On (10/18/16 19:07), Peter Zijlstra wrote:
> > This patch set extends a lock-less NMI per-cpu buffers idea to
> > handle recursive printk() calls. The basic mechanism is pretty much the
> > same -- at the beginning of a deadlock-prone section we switch to lock-less
> > printk callback, and return back to a default printk implementation at the
> > end; the messages are getting flushed to a logbuf buffer from a safer
> > context.
> So I think you're not taking this far enough. You've also missed an
> entire class of deadlocks.

yes. this patch set addresses only printk() recursion. printk deadlocks
in general are much more complicated and basically we don't even know
how many locks we are about to take every time we call printk() (there
may be serial console locks, etc we never know in advance).

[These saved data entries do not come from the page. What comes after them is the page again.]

-- ==== Sys2Proof/Machine/Metering.lean ====
section
/-! DEFINITION. Receipts, the close of a minute, the minute seal and its readers (chapter 04). -/

namespace Sys2Proof.Machine

/-! ## Receipts (R129 to R131) -/

/-- A sum that saturates at 32 bits. -/
def sat32 (n : Nat) : Nat := min n 0xFFFFFFFF

/-- Sum of counters. -/
def Counts.add (a b : Counts) : Counts :=
  { commands := a.commands + b.commands, coreSpans := a.coreSpans + b.coreSpans
    scanBytes := a.scanBytes + b.scanBytes, mediaRead := a.mediaRead + b.mediaRead
    mediaWrite := a.mediaWrite + b.mediaWrite, hostIn := a.hostIn + b.hostIn
    hostOut := a.hostOut + b.hostOut, crucible := a.crucible + b.crucible, keyOps := a.keyOps + b.keyOps }

/-- GiB-minutes with 32 fraction bits of a sum of bytes over spans (R131). -/
def gibMinutes (byteSpans : Nat) : Nat := byteSpans * 2 ^ 32 / (2 ^ 30 * 60000) % 2 ^ 64

/-- A flag bit. -/
def flagBit (b : Bool) (k : Nat) : Nat := if b then 2 ^ k else 0

/-- FLAGS of a receipt (R130). -/
def receiptFlags (x : Ended) (m : SliceMeter) : Nat :=
  flagBit x.holdover 0 + flagBit x.powerCut 1 + flagBit m.opened 2 + flagBit m.closed 3
    + flagBit x.stepped 4 + flagBit m.rebound 5

/-- A receipt of 128 bytes (R129, R136). -/
def receipt (fmt member : Nat) (x : Ended) (sl : Nat) (m : SliceMeter) (blind : List Byte) : List Byte :=
  let c := m.total
  let inn := if fmt = 1 then c.hostIn + c.hostOut else c.hostIn
  let out := if fmt = 1 then 0 else c.hostOut
  [BitVec.ofNat 8 fmt, BitVec.ofNat 8 (receiptFlags x m)] ++ leBytes 2 member ++ leBytes 2 sl
    ++ leBytes 2 0 ++ leBytes 8 x.minute ++ leBytes 4 m.spans ++ leBytes 4 (sat32 c.commands)
    ++ leBytes 8 c.coreSpans ++ leBytes 8 c.scanBytes ++ leBytes 8 c.mediaRead ++ leBytes 8 c.mediaWrite
    ++ leBytes 8 inn ++ leBytes 8 out ++ leBytes 8 c.crucible ++ leBytes 8 (gibMinutes m.stored)
    ++ leBytes 8 (gibMinutes (m.local4k * 4096)) ++ leBytes 4 (sat32 c.keyOps) ++ List.replicate 12 0 ++ blind

/-- The leaf of a slice (R137): its receipt when it existed for at least one span, else an empty leaf. -/
def leafOf (fmt member : Nat) (x : Ended) (sl : Nat) (blind : List Byte) : List Byte :=
  match Tbl.get? x.slices sl with
  | some m => if m.spans = 0 then List.replicate 112 0 ++ blind else receipt fmt member x sl m blind
  | none => List.replicate 112 0 ++ blind

/-- Some slice has a receipt of the minute (R129). -/
def Ended.receipts (x : Ended) : Bool := x.slices.any fun p => p.2.spans ≠ 0 && p.1 < 1024

/-! ## The Merkle tree (R137, R138) -/

/-- Hash of a leaf. -/
def leafHash (l : List Byte) : List Byte := Config.shake256 (0 :: l) 32
/-- Hash of a node. -/
def nodeHash (l r : List Byte) : List Byte := Config.shake256 (1 :: (l ++ r)) 32

/-- The level above. -/
def levelUp : List (List Byte) → List (List Byte)
  | a :: b :: t => nodeHash a b :: levelUp t
  | _ => []

/-- The root over ten levels. -/
def treeRoot (leaves : List (List Byte)) : List Byte :=
  ((List.range 10).foldl (fun l _ => levelUp l) (leaves.map leafHash)).headD []

/-- The inclusion path of leaf `i`, level 0 first. -/
def treePath (leaves : List (List Byte)) (i : Nat) : List Byte :=
  ((List.range 10).foldl (fun (p : List (List Byte) × List Byte) k =>
    (levelUp p.1, p.2 ++ p.1.getD (i / 2 ^ k ^^^ 1) [])) (leaves.map leafHash, [])).2

/-! ## The seal (R139, R140) -/

/-- The 128-byte seal header. -/
def sealHeader (m : Minute) : List Byte :=
  [1, BitVec.ofNat 8 m.flags] ++ leBytes 2 m.member ++ leBytes 4 0 ++ leBytes 8 m.minute ++ m.root ++ m.prev
    ++ leBytes 8 m.sigIdx ++ List.replicate 40 0

/-- The seal record. -/
def sealRecord (x : Seal) : List Byte := sealHeader x.min ++ x.sig

/-- Numbers of the signing keys: the identity key, and the seal key of a generation. -/
def identityKey : Nat := 1
def sealKey (gen : Nat) : Nat := 2 + gen

/-- Take an index below its reservation, writing the reservation first when it is reached (R143). -/
def takeIndex (next res : Nat) : Nat × Nat × Bool :=
  if next < res then (next + 1, res, false) else (next + 1, next + 64, true)

/-- The signer begins the next signature: a seal before a quote (R428); none while it refuses (R450). -/
def State.signerNext (s : State) : State :=
  if s.hm.signing.isSome || s.hm.refuses then s
  else if s.hm.waitSeal then
    match s.meter.closed with
    | [] => { s with hm := { s.hm with waitSeal := false } }
    | m :: rest =>
      let (n, r, w) := takeIndex s.hm.slNext s.hm.slRes
      let prev := match s.meter.store with
        | x :: _ => if s.meter.chain then Config.shake256 (2 :: sealRecord x) 32 else List.replicate 32 0
        | [] => List.replicate 32 0
      let m := { m with sigIdx := s.hm.slNext, prev := prev
                        flags := m.flags + (if s.meter.chain then 0 else 4) }
      { s with
        hm := { s.hm with
          signing := some .seal, waitSeal := false, slNext := n, slRes := r
          nvWrites := s.hm.nvWrites + (if w then 1 else 0) }
        meter := { s.meter with closed := m :: rest } }
  else match s.hm.waitQuote with
    | some j => { s with hm := { s.hm with signing := some j, waitQuote := none } }
    | none => s

/-- MINUTE of the last minute that has ended, whether closed or not (R133). -/
def State.lastMinute (s : State) : Option Nat :=
  match s.meter.ended.getLast? with
  | some x => some x.minute
  | none => match s.meter.closed.getLast? with
    | some m => some m.minute
    | none => s.meter.store.head?.map (·.min.minute)

/-- The minute index that the pier closes, if it closes one (R132, R133). -/
def State.closable (s : State) : Option Nat :=
  let t := s.time.pier.toNat
  if t = 0 ∨ t % 60 ≠ 0 then none
  else match s.lastMinute with
    | some l => if l < t / 60 - 1 then some (t / 60 - 1) else none
    | none => some (t / 60 - 1)

/-- The meters of the minute that opens: of the slices that live on. -/
def nextMeters (t : Tbl SliceMeter) : Tbl SliceMeter :=
  (t.filter fun p => !p.2.closed).map fun p => (p.1, { cur := p.2.cur, closing := p.2.closing })

/-- A pier for the meters (R130, R132, R133): a minute pier ends the open minute, if it may close; its own holdover
condition and phase step belong to the minute it opens. -/
def State.meterPier (s : State) (stepped : Bool) : State :=
  let t := s.meter
  let stay (held : Bool) : Meter := { t with
    held := held, holdover := t.holdover || s.time.hold, stepped := t.stepped || stepped }
  match s.closable with
  | none => { s with meter := stay (t.held || s.time.pier.toNat % 60 = 0) }
  | some mi => { s with meter := { t with
      held := false, holdover := s.time.hold, stepped := stepped, powerCut := false, slices := nextMeters t.slices
      ended := t.ended ++ [⟨mi, t.holdover, t.stepped, t.powerCut, t.slices⟩] } }

/-- MINUTE_CLOSE (R132, R135, R137, R141): step 6 of the tick of a minute pier, for the minute that it ended. With the
signer refusing, the minute is never sealed (R450). -/
def execMinuteClose (s : State) : Host.Outcome State Fault Refusal :=
  .next (match s.meter.ended with
    | [] => s
    | x :: rest =>
      let t := s.meter
      let leaves := (List.range 1024).map fun i =>
        leafOf t.openFmt t.openMem x i ((List.range 16).map fun j => BitVec.ofNat 8 (Config.freeNat (s.free + 16 * i + j)))
      let s := s.drawnN 16384
      let m : Minute :=
        { minute := x.minute, member := t.openMem, format := t.openFmt
          flags := flagBit (x.holdover && x.receipts) 0 + flagBit x.powerCut 1
          leaves := leaves, root := treeRoot leaves, prev := List.replicate 32 0, sigIdx := 0
          ordinal := t.nClosed }
      let s := { s with meter := { t with
        ended := rest, openFmt := t.fsel.toNat, openMem := t.member.toNat, nClosed := t.nClosed + 1
        closed := if s.hm.refuses then t.closed else t.closed ++ [m] } }
      let s := if s.hm.refuses then s else { s with hm := { s.hm with waitSeal := true } }
      s.signerNext)

/-- METER_CTL_WRITE (R135): an FSEL outside FMIN to FMAX refuses the write. -/
def execMeterCtlWrite (value : W32) (s : State) : Host.Outcome State Fault Refusal :=
  .next (
    let f := value.toNat / 65536 % 4
    if f = 1 ∨ f = 2 then { s with meter := { s.meter with
      fsel := BitVec.ofNat 2 f, member := value.truncate 10 } }
    else s)

/-! ## Readers (R146, R147) -/

/-- METER_RECEIPT_FETCH (R147). -/
def execMeterReceiptFetch (q : Src) (e : Sqe) (s : State) : Host.Outcome State Fault Refusal :=
  .next (s.adminCmd q e 0xCE onManager fun s =>
    let minute := e.cdw10.toNat + 2 ^ 32 * e.cdw11.toNat
    let rcpt := e.cdw12.getLsbD 0
    let len := if rcpt then 147456 else 16384
    if e.cdw13.toNat * 4 < len then s.fail q e.cid 0 scInvalidField
    else if s.meter.closed.any fun m => m.minute = minute then s.fail q e.cid 0 scSequence
    else match s.meter.store.find? fun x => x.min.minute = minute with
      | none => s.fail q e.cid 0 scInvalidField
      | some x =>
        let parts := (0, sealRecord x) :: (if rcpt then x.min.leaves.mapIdx fun i l => (16384 + 128 * i, l) else [])
        s.answer q e { len := len, parts := parts })

/-- Log page D0h of a slice (R146). -/
def State.receiptPage (s : State) (sl : Nat) : Data :=
  let from_ := (s.slice sl).pageFrom
  let mine := s.meter.store.filter fun x => from_ ≤ x.min.ordinal
  let has := mine.filter fun x => (x.min.leaves.getD sl []).headD 0 ≠ 0
  let kept := has.filter fun x => !has.any fun y =>
    y.min.minute % 2880 = x.min.minute % 2880 && x.min.minute < y.min.minute
  let held := kept.map fun x => x.min.minute
  let oldest := held.foldl min (held.headD 0)
  let newest := held.foldl max 0
  let slot (m : Nat) : Nat := 16384 * (1 + m % 2880)
  let entries := kept.map fun x =>
    (slot x.min.minute, x.min.leaves.getD sl [] ++ treePath x.min.leaves sl ++ sealHeader x.min ++ x.sig)
  { len := 2881 * 16384
    parts := (0, [1] ++ List.replicate 7 0 ++ leBytes 8 oldest ++ leBytes 8 newest) :: entries }

end Sys2Proof.Machine
end

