/-- Every unit of a namespace reads as deallocated from now on (R76, R154): what is in the write buffer is dropped, and
the entries on media wait for the background windows that free them. -/
def State.freeAllIus (s : State) (x : Nat) : State :=
  let y := s.nsx x
  let on := y.units.filterMap fun p => match p.2.loc with
    | .flash set _ => some (p.1, set, p.2.len)
    | .buffer _ => none
  let s := (y.units.map (·.1)).foldl (fun s iu => s.dropItem x iu) s
  (s.modMedia fun m => { m.jadd (s.nsPair x) with
    freeing := m.freeing ++ [{ units := on, entry := y.spec.entry, left := y.spec.mapBytes }] }).modNs x fun y =>
      { y with units := [], dealloc := [(0, y.spec.ius)] }

/-! ## The write buffer (R157, R164, R166) -/

/-- Granules in the write buffer, and its size. -/
def Media.bufUsed (m : Media) : Nat := m.buf.foldl (fun n b => n + (b.len + 7) / 8 * 8) 0
def Media.bufCap (m : Media) : Nat := m.wbBytes / 512

/-- The lowest place in the write buffer for `n` granules; a multiple of 8 (log entry 20). -/
def Media.bufSlot (m : Media) (n : Nat) : Nat :=
  let free (a : Nat) : Bool := m.buf.all fun b => a + n ≤ b.slot || b.slot + b.len ≤ a
  let ends := 0 :: m.buf.map fun b => (b.slot + b.len + 7) / 8 * 8
  (ends.filter free).foldl min ((ends.foldl max 0))

/-- Granules not valid in all closed dense, fast and staging sets (R166). -/
def Media.notValid (m : Media) : Nat :=
  m.sets.foldl (fun n p =>
    if p.2.st = .closed ∧ p.2.role ≠ .map then n + (m.cap p.2 - p.2.valid) else n) 0

/-- The array is exhausted for a write of a mode (R166). -/
def State.exhaustedFor (s : State) (c : Cell) : Bool :=
  s.freeSets ≤ s.media.fMin && s.media.notValid < s.media.setGranules c 0

/-- Candidates of garbage collection (R162). -/
def Media.candidates (m : Media) : List (Nat × BlockSet) :=
  m.sets.filter fun p => p.2.st = .closed && (p.2.role = .dense || p.2.role = .fast)

/-- The victim (R162): `tight` when the free pool is below 32 sets. -/
def Media.victim (m : Media) (tight : Bool) (now : Nat) : Option (Nat × BlockSet) :=
  let age (b : BlockSet) : Nat := max 1 (now - b.closedAt)
  let better (x y : Nat × BlockSet) : Bool :=
    if tight then
      x.2.valid < y.2.valid || (x.2.valid = y.2.valid && (x.2.closedAt < y.2.closedAt ||
        (x.2.closedAt = y.2.closedAt && x.1 < y.1)))
    else
      let ux := m.cap x.2
      let uy := m.cap y.2
      let l := (ux - x.2.valid) * age x.2 * (uy + y.2.valid)
      let r := (uy - y.2.valid) * age y.2 * (ux + x.2.valid)
      r < l || (l = r && x.1 < y.1)
  m.candidates.foldl (fun b x => match b with
    | none => some x
    | some y => if better x y then some x else some y) none

/-- Verdict of R164 on a write. -/
inductive Verdict where
  | go (credit : Rat)
  | wait
  | full
  deriving DecidableEq, Repr

/-- Admission of `n` granules to the write buffer (R164, R165): with the free pool below 32 sets a victim's
credit is needed; with none to collect, or with F_min at 32 or above, the write waits, as it does for room in the
buffer. -/
def State.admission (s : State) (c : Cell) (n : Nat) : Verdict :=
  let f := s.freeSets
  let m := s.media
  if f < 32 && s.exhaustedFor c then .full
  else if m.bufCap < m.bufUsed + n then .wait
  else if 32 ≤ f then .go m.credit
  else match m.victim true s.dev.smart.piers with
    | none => .wait
    | some (_, b) =>
      let u := m.cap b
      if u ≤ b.valid ∨ 32 ≤ m.fMin ∨ f < m.fMin then .wait
      else
        let need : Rat := (n : Rat) * (b.valid : Rat) / ((u - b.valid : Nat) : Rat)
          * (1 + ((32 - f : Nat) : Rat) / ((32 - m.fMin : Nat) : Rat))
        if need ≤ m.credit then .go (m.credit - need) else .wait

/-- A write meets exhaustion (R167). -/
def State.exhaustion (s : State) (x : Nat) : State :=
  let s := s.modNs x fun n => { n with readOnly := true }
  let s := s.modMedia fun m => { m with exhaust := true }
  (s.setWarn 3 0).requestRepl 0

/-! ## Writing indirection units (R223, R226, R227) -/

/-- The data and tags of an indirection unit as they stand: zeros where it holds no data (R223). -/
def State.iuNow (s : State) (x iu : Nat) : Mem × List W16 :=
  match Tbl.get? (s.nsx x).units iu with
  | some o => (o.data, o.tags)
  | none => ([], List.replicate (if (s.nsx x).spec.fmt = 2 then (s.nsx x).spec.lbas else 0) 0)

/-- Key of a stored unit in the table. -/
def storedKey (set off : Nat) : Nat := set * 2 ^ 20 + off
/-- A stored unit. -/
def Media.storedAt (m : Media) (set off : Nat) : Option Stored := Tbl.get? m.stored (storedKey set off)

/-- Units that granules take. -/
def unitSpan (g len : Nat) : List Nat :=
  if len = 0 then [] else (List.range ((g + len - 1) / 8 + 1 - g / 8)).map fun i => g / 8 + i

/-- A unit that cannot be read: found unrecoverable, or stored no more (R202). -/
def Media.unitLost (m : Media) (set off : Nat) : Bool :=
  match m.storedAt set off with
  | none => true
  | some u => u.lost

/-- An indirection unit holds an unrecoverable or poisoned unit that a merge would have to read (R202). -/
def State.iuLost (s : State) (x iu : Nat) : Bool :=
  match Tbl.get? (s.nsx x).units iu with
  | some o => match o.loc with
    | .flash set g => (unitSpan g o.len).any fun off =>
        s.media.unitLost set off || (s.media.storedAt set off).any fun u => u.kind = 0xF
    | .buffer _ => false
  | none => false

/-- Granules, RAW and compressed length of an indirection unit's data (R226, R227). -/
def iuSize (p : NsSpec) (data : Mem) : Nat × Bool × Nat :=
  if !p.packed then (8 * p.iuUnits, false, 0)
  else
    let c := (Config.compress 1 0 [] (Mem.read data 0 16384)).length
    if 15840 < c then (32, true, 0) else ((32 + c + 511) / 512, false, c)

> The first is that you still keep the logbuf. Having this global
> serialized thing is a source of fail. It would be much better to only
> keep per cpu stuff. _OR_ at the very least make the logbuf itself
> lockfree. So generate the printk entry local (so we know its size) then
> atomically reserve the logbuf entry and copy it over.

logbuf spin_lock is not the only problematic lock. we _at least_
have console sem spin_lock and rq spin_lock:

> The entire class of deadlocks you've missed is that console->write() is
> a piece of crap too ;-) Even the bog standard 8250 serial console driver
> can do wakeups.

yes. well, I didn't exactly "miss" it. I just don't have any working
solution for those locks yet. so things like

spin_lock_irqsave(&port->lock) // lock the output port
!! WARN() or pr_err() or printk()
/* console_trylock() */
spin_lock_irqsave(&port->lock) // already locked

are out of this patch set's scope. another class of deadlocks is when we
call printk under one of the locks that printk() can take later in order
to print the message.

so in this particular patch set I make "printk() -> $FOO -> printk()" less
damaging. which is just a first step.

we are also looking at things like might_printk()

and even extending the lockdep

not to miss out a DEFERRED_WARN patch set...
//hm, I can't find it online

Subject: [RFC 0/5] printk: Implement WARN_*DEFERRED()
Message-Id: <1474992135-14777-1-git-send-email-pmladek@xxxxxxxx>

> See for example:

interesting idea.

> I've entirely given up on printk(), I'll post the 3 patches I carry to
> make things work for me.

yes, printk is surprisingly fragile and, some would _probably_
even say, broken.

a) we have numerous scenarios when it can deadlock
b) we have numerous scenarios when it can soft-lockup/hard-lockup the system
c) we don't have a bullet proof panic printk. zap_locks() resets
logbuf and console_sem, but there may be serial console locks/etc.